Although he noted that "strong rationales do exist to intervene, especially to combat child obesity," Kawachi was careful to analyze the potentially unforeseen consequences of the policies that have been proposed. "The more you think about that apparently simple question [of when government intervention is justified and what form it should take]," he noted, "the more difficult it is to have a straight answer."

Looking at the issue from both the free market and public health perspectives, Kawachi proposed a rationale for regulation based on the economic view that a market failure can justify intervention. Obesity stems from a failure of information, it creates additional cost to taxpayers for treatment under the Medicaid and Medicare programs, and it endangers children and adolescences - vulnerable populations who make decisions irrationally and with little inclination to delay gratification.

Approaching nutritional policy with a commonly agreed upon rationale is important, Kawachi observed, because the 2003 Harvard Forums on Health Poll indicated that a people are evenly divided on the question of whether obesity is private concern or a legitimate public health issue. In addition, only 35% of people responding to the poll thought that government should have a role. A majority favored interventions by healthcare professionals and the schools instead.

As he evaluated strategies for curbing obesity through public health policies, Kawachi brought up the oft-invoked analogy between tobacco and obesity. "That analogy is useful up to a certain point," he maintained, "but there are many problems with it." Unlike junk food, tobacco is a single product with no nutritional value that creates easily understood health risks for smokers as well as for others exposed to smoke.

Trying to educate consumers, implement taxes or adopt restrictions on foods that promote obesity may not always produce the desired effects, Kawachi argued. Even if they actually pay attention to nutritional disclosures, some people will actually choose less nutritious foods because they equate nutritional value with bad taste. Taxes could end up hurting the very people they were designed to help, and it would be difficult to decide which foods to tax and how much tax to impose. "Taxing Coca Cola from a vending machine is an easy target," Kawachi explained, "but even a cheese burger does provide some nutrients."

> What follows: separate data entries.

/-- Which records are valid, and that CONFIG with any other is refused (R206). -/
def Obligations.ValidRecordRange : Prop :=
  ∀ c : AxisConfig,
    (configValid c = true ↔ 1 ≤ c.stepsPerMM ∧ 0 ≤ c.maxMM ∧ c.maxMM * c.stepsPerMM ≤ 2 ^ 31 - 1 ∧
      ∃ q, c.startMM = .finite q ∧
        (c.noEndStops = true → -(2 ^ 31) ≤ posToStep c q ∧ posToStep c q ≤ 2 ^ 31 - 1)) ∧
    (∀ (s : State) (t : Nat), s.lastT ≤ t → s.configured = false → configValid c = false →
      exec (.config c t) s = .refused .badConfig)

/-- While not configured every event but RESET and CONFIG is refused, once configured every CONFIG is, and only RESET makes
the block unconfigured again (R207). Where two reasons hold at once, which one is given is the model's choice (log
entry 10). -/
def Obligations.UnconfiguredEventsAreRefused : Prop :=
  ∀ (i : Instr) (s : State) (t : Nat), i.time? = some t → s.lastT ≤ t →
    (i.needsConfig = true → s.configured = false → exec i s = .refused .notConfigured) ∧
    (i.row = .config → s.configured = true → exec i s = .refused .reconfigure) ∧
    (∀ s', exec i s = .next s' → s.configured = true → s'.configured = false → i.row = .reset)

/-- An event whose time stamp goes back is refused, and every handled event records its own (R238). That this reason comes
before the others, and that it holds of RESET too, is the model's choice (log entries 10 and 11). -/
def Obligations.BackwardTimeIsRefused : Prop :=
  ∀ (i : Instr) (s : State) (t : Nat), i.time? = some t →
    (t < s.lastT → exec i s = .refused .timeBackwards) ∧ (∀ s', exec i s = .next s' → s'.lastT = t)

/-- After every handled event the snapshot is the one of the post-event state, and it is what the reader sees (R45). -/
def Obligations.HandledEventRefreshesSnapshot : Prop :=
  ∀ (i : Instr) (s s' : State) (t : Nat), i.time? = some t → exec i s = .next s' →
    s'.view.position = (match s'.axis with
      | some ax => (ax.stepCount.toInt : Rat) / (ax.cfg.stepsPerMM : Rat)
      | none => 0) ∧
    s'.view.stall = (s'.sg || s'.stst) ∧ (s'.view.enabled = true ↔ s'.enLvl = s.par.enActiveLevel) ∧
    s'.view.axis = s.par.axisId

/-- Along any run of events without RESET each output level is the value last emitted on its port, or the one it started
with (R226). -/
def Obligations.OutputLevelsFollowEmissions : Prop :=
  ∀ (is : List Instr) (s s' : State) (o : List OutEvent),
    (∀ i ∈ is, i.isFrame = false ∧ i.row ≠ .reset) → runTrace is s = some (s', o) →
    s'.diag = (diagLevels o).getLast?.getD s.diag ∧ s'.minOut = (minLevels o).getLast?.getD s.minOut ∧
    s'.posOut = (positionValues o).getLast?.getD s.posOut

/-- Which events emit on which port (R225): one byte per BYTE_IN while Receiving, the top one of `shout` (R106); DIAG exactly when its level changes, and
only by a counted step, TIMEOUT, SetDiag and ResetDiag; POSITION and MIN by CONFIG and by every counted step, each time, with
the step count. -/
def Obligations.PortsAreDrivenByTheirEvents : Prop :=
  ∀ (i : Instr) (s s' : State) (t : Nat), i.time? = some t → exec i s = .next s' →
    bytesOut s'.out =
      (if i.row = .byteIn ∧ s.receiving = true then [s.shout.extractLsb' 32 8] else []) ∧
    (i.row ≠ .reset → diagLevels s'.out = if s'.diag = s.diag then [] else [s'.diag]) ∧
    (diagLevels s'.out ≠ [] → i.row = .timeout ∨ i.row = .setDiag ∨ i.row = .resetDiag ∨ CountedStep s i) ∧
    (positionValues s'.out ≠ [] ∨ minLevels s'.out ≠ [] → i.row = .config ∨ CountedStep s i) ∧
    (i.row = .config ∨ CountedStep s i → ∃ ax, s'.axis = some ax ∧ positionValues s'.out = [ax.stepCount] ∧
      minLevels s'.out = [decide (ax.stepCount.toInt ≤ 0)])

/-- Every step keeps POSITION and MIN showing the step count (R225, R226). -/
def Obligations.StepKeepsOutputInvariant : Prop :=
  ∀ s s' : State, OutputInv s → step s = .next s' → OutputInv s'

/-- Every step keeps an Idle framer empty, an unconfigured block Idle, and the status's upper bits 0 (R87, R104, R260). -/
def Obligations.StepKeepsFramerInvariant : Prop :=
  ∀ s s' : State, FramerInv s → step s = .next s' → FramerInv s'

/-- No instruction changes the parameters or the deliveries still to be handled, and so the class of no address changes;
only RESET writes the driver-error flag or sets the reset flag; only a READ of 0x01, run as a frame command or by the CSEL
that commits it, clears it (R28, R131). -/
def Obligations.ParametersAndResetFlagWriters : Prop :=
  ∀ (i : Instr) (s s' : State), exec i s = .next s' →
    SameOwn s s' ∧ (∀ a, regClass s'.par a = regClass s.par a) ∧
    (i.row ≠ .reset → s'.fDrvErr = s.fDrvErr) ∧
    (s.fReset = false → s'.fReset = true → i.row = .reset) ∧
    (s.fReset = true → s'.fReset = false → s.par.gstatClearOnRead = true ∧ ∃ x, Performs s i (.read 0x01 x))

/-- Only actions, counted steps and RESET move `sg`: ToggleStall sets it, a counted step that the end-stops clamp sets it
when DIAG_ON_CLAMP, and a counted step, ResetDiag and RESET clear it (R28, R167, R170, R250). -/
def Obligations.StallGuardWriters : Prop :=
  ∀ (i : Instr) (s s' : State), exec i s = .next s' →
    (s.sg = false → s'.sg = true →
      i.row = .toggleStall ∨
      (CountedStep s i ∧ s.par.diagOnClamp = true ∧ ∃ ax, s.axis = some ax ∧
        wasClamped ax (exactCount s.par ax s.dirLvl) = true)) ∧
    (s.sg = true → s'.sg = false →
      i.row = .resetDiag ∨ i.row = .reset ∨
      (CountedStep s i ∧ ∃ ax, s.axis = some ax ∧
        (s.par.diagOnClamp && wasClamped ax (exactCount s.par ax s.dirLvl)) = false))

/-! ### The default parameters -/

/-- The parameters that the machine starts with (the model's choice of them, log entry 4) are the defaults of R9: the levels,
the switches and the action ids, STALL_MODE as GCONF bit 7 (R35), T_SS at least 1 (R189), and the register map of R31, with
reset value 0 at every address (R32) and every address not listed UNIMPL. -/
def Obligations.DefaultParametersAreTheSpecs : Prop :=
  let p := defaultParams
  p.csAssertLevel = false ∧ p.dirUpLevel = true ∧ p.enActiveLevel = true ∧ p.dedgeHonored = false ∧
  p.diagOnClamp = false ∧ p.gstatClearOnRead = true ∧
  p.actionId = { toggleStall := 0, setDiag := 1, resetDiag := 2 } ∧ 1 ≤ p.standstillWindow ∧
  (∀ s : State, s.par = p → stallModeOn s = (s.reg 0x00).getLsbD 7) ∧
  (∀ r ∈ tableWritable, regClass p r.1 = .rw ∧ wmask p r.1 = r.2) ∧
  (∀ a ∈ tableReadOnly, regClass p a = .statusRo ∧ wmask p a = 0) ∧
  (∀ a : Addr, a ∉ tableWritable.map Prod.fst → a ∉ tableReadOnly → regClass p a = .unimpl ∧ wmask p a = 0) ∧
  (∀ a : Addr, resetValue p a = 0)
end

Restrictions, such as zoning to keep fast food outlets away from schools and limiting use of food stamps, would create a nightmare for planners trying to define just what constitutes a junk food. Even restrictions that seem to be obvious winners, such as banning soft drink machines and junk food in schools, can cause problems. Poorer schools often rely on drink machine revenues to support extracurricular activities, and bans on junk food could lead to the kind of resistance that developed in Great Britain from "meat-pie moms" who opposed the bans instituted there.

"There are many barriers, I think, to even an apparently simple directive like making restaurants disclose nutritional content," Kawachi concluded. "There are [still] many things we need to know before we can begin to suggest nutritional policies that are realistic or viable."